Fifteen months ago, we packed up everything in the building and moved into a temporary location, another old school building a few miles away from our school's neighborhood. Soon after that, a demolition crew leveled our old school. After teaching there for 13 years, it was hard to watch that old girl crumble.

Also difficult was having school away from our home neighborhood last year. Our students rode buses for the first time ever--our school is a "neighborhood school," and every student lives no more than two miles away from the campus. We weren't able to offer after-school tutorials or choir practice or team practices because many families could not provide transportation in the evenings. Performance suffered. Morale suffered. The children suffered.

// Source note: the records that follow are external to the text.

/-- COMMIT (spec 14 R533). -/
def opRecCommit (v : Reg) (recent ok : Bool) (s : State) : State := writeRecCtl s true v recent ok
/-- NEW_CHALLENGE (spec 14 R535): of this write only NEW_CHALLENGE acts. -/
def opNewChallenge (v : Reg) (s : State) : State := writeRecCtl s false v false true

/-- The nonce ends (spec 14 R535). -/
def endNonce (s : State) : State :=
  wr { s with recorder := { s.recorder with nonce := false } } A.REC_STATUS F.REC_STATUS_CHALLENGE_VALID 0

/-- NONCE_EXPIRY (spec 14 R535). -/
def opNonceExpiry (s : State) : State := endNonce s
/-- LOCKOUT_END (spec 14 R536). -/
def opLockoutEnd (s : State) : State := wr s A.REC_STATUS F.REC_STATUS_LOCKOUT 0

/-- A write of REC_RESPONSEn (spec 14 R535). -/
def writeResponse (s : State) (k : Nat) (v : Reg) : State :=
  { s with recorder := { s.recorder with response := smSet 0 s.recorder.response k v } }

/-- The HMAC that the device computes (spec 14 R535). -/
def ownResponse (s : State) : List Byte :=
  hmacSha256 (keyBytes s 2 0) (bytesLE 8 (getR s (A.REC_CHALLENGE 0)).toNat ++ bytesLE 8 (getR s (A.REC_CHALLENGE 1)).toNat
    ++ bytesLE 8 (getR s A.ID_SERIAL).toNat)

/-- The response that the clearer wrote. -/
def givenResponse (s : State) : List Byte := (List.range 4).flatMap (fun k => bytesLE 8 (smGet 0 s.recorder.response k).toNat)

/-- LAST_RESULT of a GO, in the order: no nonce, no key, wrong, right (spec 14 R536). DEDUCED (assumption log 50). -/
def clearResult (s : State) : Nat :=
  if !s.recorder.nonce then 2 else if !keyThere s 2 0 then 4 else if givenResponse s = ownResponse s then 1 else 3

/-- The recorder cleared: accumulators and mirror to zero but for the lifetime figures, CLEARS raised (spec 14 R536).
DEDUCED (assumption log 50). -/
def clearRecorder (s : State) : State :=
  let life := (List.range 8).map (· + 0x10)
  let n := min (accAt s 0x20 4 + 1) (2 ^ 32 - 1)
  let acc := s.recorder.acc.filter (fun c => life.contains c.1)
  let mir := s.recorder.mirror.filter (fun c => decide (c.1 < 0x18))
  let s := { s with recorder := { s.recorder with acc := acc, mirror := mir } }
  wr (setMir (setAcc s 0x20 4 n) 0x20 4 n) A.REC_STATUS F.REC_STATUS_CLEARS n

/-- The ledger entry of the clear just made (spec 14 R537). DEDUCED (assumption log 50). -/
def ledgerClear (s : State) (who : Key) : State :=
  let n := rd s A.REC_STATUS F.REC_STATUS_CLEARS
  let i := (n + 15) % 16
  let l := smSet 0 s.nv.ledger (2 * i) (BitVec.ofNat 64 (nowNs s))
  let l := smSet 0 l (2 * i + 1) (BitVec.ofNat 64 (n + who.dev.toNat * 2 ^ 32 + who.mst.toNat * 2 ^ 48))
  { s with nv := { s.nv with ledger := l } }

/-- GO of REC_CLEAR by `who` (spec 14 R536). The outcome of the check of the commit that follows a clear is open. -/
def clearGo (s : State) (who : Key) : State :=
  let res := clearResult s
  let s := endNonce s
  let s := { s with recorder := { s.recorder with response := [] } }
  let s := wr s A.REC_STATUS F.REC_STATUS_LAST_RESULT res
  if res = 1 then
    let s := ledgerClear (clearRecorder s) who
    let ok := bit (freeVal s).toNat 0
    let s := commit (useFree s) ok
    report s 200 (unitDev s) 0x900 (detail [(rd s A.REC_STATUS F.REC_STATUS_CLEARS, 4), (who.mst.toNat, 2)])
  else
    report (wr s A.REC_STATUS F.REC_STATUS_LOCKOUT 1) 200 (unitDev s) 0x901 (detail [(res, 1), (who.mst.toNat, 2)])

/-- REC_CLEAR_GO (spec 14 R536). -/
def opRecClearGo (v : Reg) (who : Key) (s : State) : State := if getFld v F.REC_CLEAR_GO = 1 then clearGo s who else s

/-- The bytes of a recorder copy that is valid: its MAGIC and CRC are right (spec 14 R532, R534). -/
def validCopy (s : State) (c : Nat) : Option (List Byte) :=
  let bs := nvRead s (copyAt c) 0x2908
  if leAt bs 0 4 = 0x525A4C43 ∧ leAt bs 0x2900 4 = crc32c (bs.take 0x2900) then some bs else none

/-- The mirror as power-on leaves it: from the newer valid copy, or from zeros with COPY_LOST; then one more cycle (spec 14 R534). -/
def powerOnRecorder (s : State) : State :=
  let pick : Option (Nat × List Byte) := match validCopy s 0, validCopy s 1 with
    | some a, some b => if leAt b 8 8 < leAt a 8 8 then some (0, a) else some (1, b)
    | some a, none => some (0, a)
    | none, some b => some (1, b)
    | none, none => none
  let s := match pick with
    | some (c, bs) => { s with recorder := { s.recorder with mirror := runCells zeroByte 0 bs, acc := runCells zeroByte 0 bs, last := c } }
    | none =>
      let head := bytesLE 4 0x525A4C43 ++ bytesLE 4 1
      let s := { s with recorder := { s.recorder with mirror := runCells zeroByte 0 head, acc := runCells zeroByte 0 head, last := 1 } }
      report (wr s A.REC_STATUS F.REC_STATUS_COPY_LOST 1) 200 (unitDev s) 0x902 []
  let s := recCount (recCount s 0x14 1) 0x1C 1
  let s := setMir (setMir s 0x14 4 (accAt s 0x14 4)) 0x1C 4 (accAt s 0x1C 4)
  wr s A.REC_STATUS F.REC_STATUS_CLEARS (mirAt s 0x20 4)

/-! ### The meanings of the commands of this file -/

/-- LOG_REPORT (spec 14 R524). -/
def execLogReport (rep : Report) (s : State) : Host.Outcome State Fault Refusal :=
  if rep.detail.length ≤ 14 then .next (opLogReport rep s) else .fault .illFormed
/-- LOG_WRITE (spec 14 R525). -/
def execLogWrite (s : State) : Host.Outcome State Fault Refusal := .next (opLogWrite s)
/-- RD_INDEX_WRITE (spec 14 R527). -/
def execRdIndexWrite (value : Reg) (s : State) : Host.Outcome State Fault Refusal := .next (hostAccess (opRdIndexWrite value) s)
/-- CLEAR (spec 14 R527). -/
def execLogClear (value : Reg) (s : State) : Host.Outcome State Fault Refusal := .next (hostAccess (opLogClear value) s)
/-- LOG_ENTRY_READ (spec 14 R529). -/
def execLogEntryRead (i : Fin 1024) (s : State) : Host.Outcome State Fault Refusal := .next (hostAccess (opLogEntryRead i) s)
/-- RECORDER_MIRROR_COPY (spec 14 R531). -/
def execRecorderMirrorCopy (s : State) : Host.Outcome State Fault Refusal := .next (opMirrorCopy s)
/-- RECORDER_COMMIT (spec 14 R533). -/
def execRecorderCommit (ok : Bool) (s : State) : Host.Outcome State Fault Refusal := .next (opRecorderCommit ok s)
/-- COMMIT (spec 14 R533). -/
def execRecCommit (value : Reg) (recent : Bool) (ok : Bool) (s : State) : Host.Outcome State Fault Refusal :=
  .next (hostAccess (opRecCommit value recent ok) s)
/-- NEW_CHALLENGE (spec 14 R535). -/
def execNewChallenge (value : Reg) (s : State) : Host.Outcome State Fault Refusal := .next (hostAccess (opNewChallenge value) s)
/-- NONCE_EXPIRY (spec 14 R535). -/
def execNonceExpiry (s : State) : Host.Outcome State Fault Refusal := .next (opNonceExpiry s)
/-- LOCKOUT_END (spec 14 R536). -/
def execLockoutEnd (s : State) : Host.Outcome State Fault Refusal := .next (opLockoutEnd s)
/-- NV_WINDOW_WRITE (spec 14 R539). -/
def execNvWindowWrite (off : Nat) (size : Nat) (value : Reg) (ok : Bool) (s : State) : Host.Outcome State Fault Refusal :=
  .next (hostAccess (opNvWindowWrite off size value ok) s)
/-- NV_WRITE_DONE (spec 14 R538). -/
def execNvWriteDone (s : State) : Host.Outcome State Fault Refusal := .next (opNvWriteDone s)
/-- KEY_PROVISION (spec 14 R540). -/
def execKeyProvision (value : Reg) (ok : Bool) (s : State) : Host.Outcome State Fault Refusal :=
  .next (hostAccess (opKeyProvision value ok) s)
/-- NVI_SLOT_SEL_WRITE (spec 14 R551). -/
def execNviSlotSelWrite (value : Reg) (s : State) : Host.Outcome State Fault Refusal := .next (hostAccess (opNviSlotSelWrite value) s)
/-- REC_CLEAR_GO (spec 14 R536). -/
def execRecClearGo (value : Reg) (who : Key) (s : State) : Host.Outcome State Fault Refusal := .next (hostAccess (opRecClearGo value who) s)

end Sys2Proof.Machine
end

But now, now we are home again. I've spent the last three weeks emptying crates, rearranging furniture, making name tags, and creating bulletin board displays. I often look out the window to enjoy the familiar view of the neighborhood. Although the view is the familiar, though, my immediate surroundings are not. Gone are the peeling walls, the mouse holes, the torn and stained carpet. Gone are the portable buildings and the aluminum walkway covers that never quite succeeded at keeping our students dry on rainy days. In their place stands a magnificent, spacious, state-of-the-art school.


Three large old oak trees stand where they have for the last hundred years. Several cast concrete embellishments from the old building adorn the new one. We're reminded that although the building is new, the spirit is the same.
I know it's just a workplace. It's just a school. But for us, it is Home.


1 comments:

motherbumper said...

Beautiful. The love that you have for your students and school just radiates from this post. I always miss old buildings but the opportunities that will come from this new one might be endless.